All members of the Saint Mary’s Mathematics department agree that the communication of mathematics is one of the most important skills a major should gain as an undergraduate.  Because of this, the department has made the communication of mathematics a learning outcome for its majors.  To assess this learner outcome, the department has devised an assessment tool to evaluate the effectiveness of its program to this outcome.

Background

At Saint Mary’s University of Minnesota, every senior mathematics major must take a course entitled “Senior Seminar”.  This one-credit course is offered during the spring semester.  The focus of this course is an independent research project called the Senior Project, which counts for 70% of the course grade.  To help prepare students for the Senior Project, the instructor of the course selects mathematical journal articles for students to read and discuss.  These articles aid students in selecting topics and in learning about the format of a mathematical paper.  After reading several articles, students then choose a topic of interest to research.  Students typically choose topics involving mathematical modeling or mathematics education. 

After learning about their topic, students must present their project in a 25-minute talk with a 10-minute question and answer period afterwards.  All faculty and students of Saint Mary’s are invited to this talk.  Historically, the oral presentations were evaluated using questions found in Appendix A, but on a Likert scale of 1 (Low) to 7 (High).  The department felt that the Likert scale was too subjective and that a more quantifiable scale should be employed.  Hence, the scale found in Appendix A was created. 

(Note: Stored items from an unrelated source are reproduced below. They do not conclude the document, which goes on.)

-- ==== Sys2Proof/Machine/Image.lean ====
section
/-! DEFINITION. What the host can do to the core between word-times (`70_reset_and_hazards.md` R364): power-on with a core image
(R360, `20_memory.md` R76), saving the store, assigning `S`, presetting a test. -/

namespace Sys2Proof.Machine

open Sys2Proof

/-- A 64-bit container from eight bytes of the image file, the least significant first (R76). -/
def containerOfBytes (b0 b1 b2 b3 b4 b5 b6 b7 : BitVec 8) : BitVec 64 := b7 ++ b6 ++ b5 ++ b4 ++ b3 ++ b2 ++ b1 ++ b0

/-- The containers of an image file; bytes after the last whole container are ignored (log 22). -/
def containersOfBytes (bytes : List (BitVec 8)) : List (BitVec 64) :=
  match bytes with
  | b0 :: b1 :: b2 :: b3 :: b4 :: b5 :: b6 :: b7 :: rest => containerOfBytes b0 b1 b2 b3 b4 b5 b6 b7 :: containersOfBytes rest
  | _ => []

/-- The eight bytes of a container, the least significant first (R76). -/
def bytesOfContainer (c : BitVec 64) : List (BitVec 8) := (List.range 8).map (fun k => c.extractLsb' (8 * k) 8)

/-- The store word of a container: bits 38 to 0; bits 39 to 63 are ignored (R76). -/
def wordOfContainer (c : BitVec 64) : Word := c.setWidth 39

/-- The container of a store word: `ext40` extended with zeros (R76). -/
def containerOfWord (w : Word) : BitVec 64 := (ext40 w).setWidth 64

/-- The store that containers give from address `a` on. Words at 0 to 3 are replaced by the bootstrap words (R76, R360), containers
beyond address 8191 are ignored (log 22). -/
def storeFrom (a : Nat) (cs : List (BitVec 64)) : Store :=
  match cs with
  | [] => []
  | c :: rest =>
    if reservedLow ≤ a ∧ a < storeWords ∧ wordOfContainer c ≠ 0 then (a, wordOfContainer c) :: storeFrom (a + 1) rest
    else storeFrom (a + 1) rest

/-- The store loaded from a core image file (R76). -/
def loadImage (bytes : List (BitVec 8)) : Store := storeFrom 0 (containersOfBytes bytes)

/-- The core image file of a store, 8192 containers (R76). -/
def saveImage (m : Store) : List (BitVec 8) :=
  (List.range storeWords).flatMap (fun a => bytesOfContainer (containerOfWord (m.read a)))

/-- Power-on (R360) with the parameters `p` and the core image, or none: "a missing file gives a zero-filled store" (R76). -/
def State.powerOn (p : Params) (image : Option (List (BitVec 8))) : State :=
  { State.reset with
    params := p
    store := match image with
      | none => []
      | some bytes => loadImage bytes }

/-- The host assigns `S` (R364). -/
def State.assignStop (s : State) (b : Bool) : State := { s with stopped := b }

/-- The host writes a store word from 4 to 8191 for a test (R364); the bootstrap words stay. -/
def State.presetWord (s : State) (a : Address) (v : Word) : State := s.memWrite a v

/-- The host presets the registers of a test (R364): `R` true, `L`, `B`, `M` false, `T` 0. `Z` and `NEGA` stay as they were, so that they
need not describe the new `ACC`: R372 lets the host accept that hazard or preset them too, which is `State.presetFlags` (DESIGN CHOICE,
log 28). -/
def State.preset (s : State) (scr : BitVec 14) (acc ar : Word) (oflow : Bool) : State :=
  { s with
    scr := scr, acc := acc, ar := ar, oflow := oflow, fetching := true, longFn := false, busy := false, modPending := false
    t := 0 }

/-- The host presets `Z` and `NEGA` to match the `ACC` it has preset (R372, log 28). -/
def State.presetFlags (s : State) : State := { s with z := zeroFlag s.acc, nega := negFlag s.acc }

end Sys2Proof.Machine
end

After presenting their topic, the students must also write a 15 – 20 page technical report on their project.  Note that the term “technical report” is used instead of paper to denote the format of the paper specific to the discipline of mathematics.  For past written reports, only the instructor of the Senior Seminar course read the reports of the Senior Projects, mainly to determine the student’s course grade.  Since the department decided to assess the students’ written communication, the department created a rubric to assess the technical reports.

Method

To assess the oral presentations, any faculty member, regardless of discipline, attending the Senior Project presentations is given the form found in Appendix A.  Typically, there are five to seven faculty members attending each presentation.  After a student’s question and answer period, the faculty members are given a few moments to fill out the form while the next student prepares for his or her talk.  In addition to answering the seven questions, faculty members also write comments about the mathematics being presented, comments to the student and comments to the instructor.  After the assessment forms are collected, the students receive the averages of their scores along with any appropriate comments about their mathematics and their presentation.

To assess the written technical reports, the department decided to have three faculty members read each report.  For a particular paper, the three faculty members, with one being the instructor of the course, fill out the form found in appendix B.  The scores from these questions are tallied, usually after the semester is concluded, so the students do not receive them.  The department then meets at the end of the semester to discuss all assessment items, including the oral presentations and written reports.

Findings

The rubrics for oral presentations and written reports in the forms found in Appendix A and B were piloted during the 2002 – 2003 school year.  Due to this fact, some of the findings from the department are about the assessment forms themselves.

Student Communication Skills

With the oral presentations, the scores for the seven questions on average ranged between 5 and 6 for each student.  With these scores, the department agreed that the students for the most part were good presenters, but did not give good mathematical presentations.  The students had a tendency to give lengthy explanations for simple mathematical concepts, while quickly explaining the more difficult concepts needed for their projects.  In addition, the students used notation in their talks without explaining the meaning. The department believes that the mathematical explanations distinguished the Senior Project presentation from any other presentation that a student may have done in college.  Even so, this attitude did not carry over to the students since most students still treated the Senior Project presentation as just another presentation. 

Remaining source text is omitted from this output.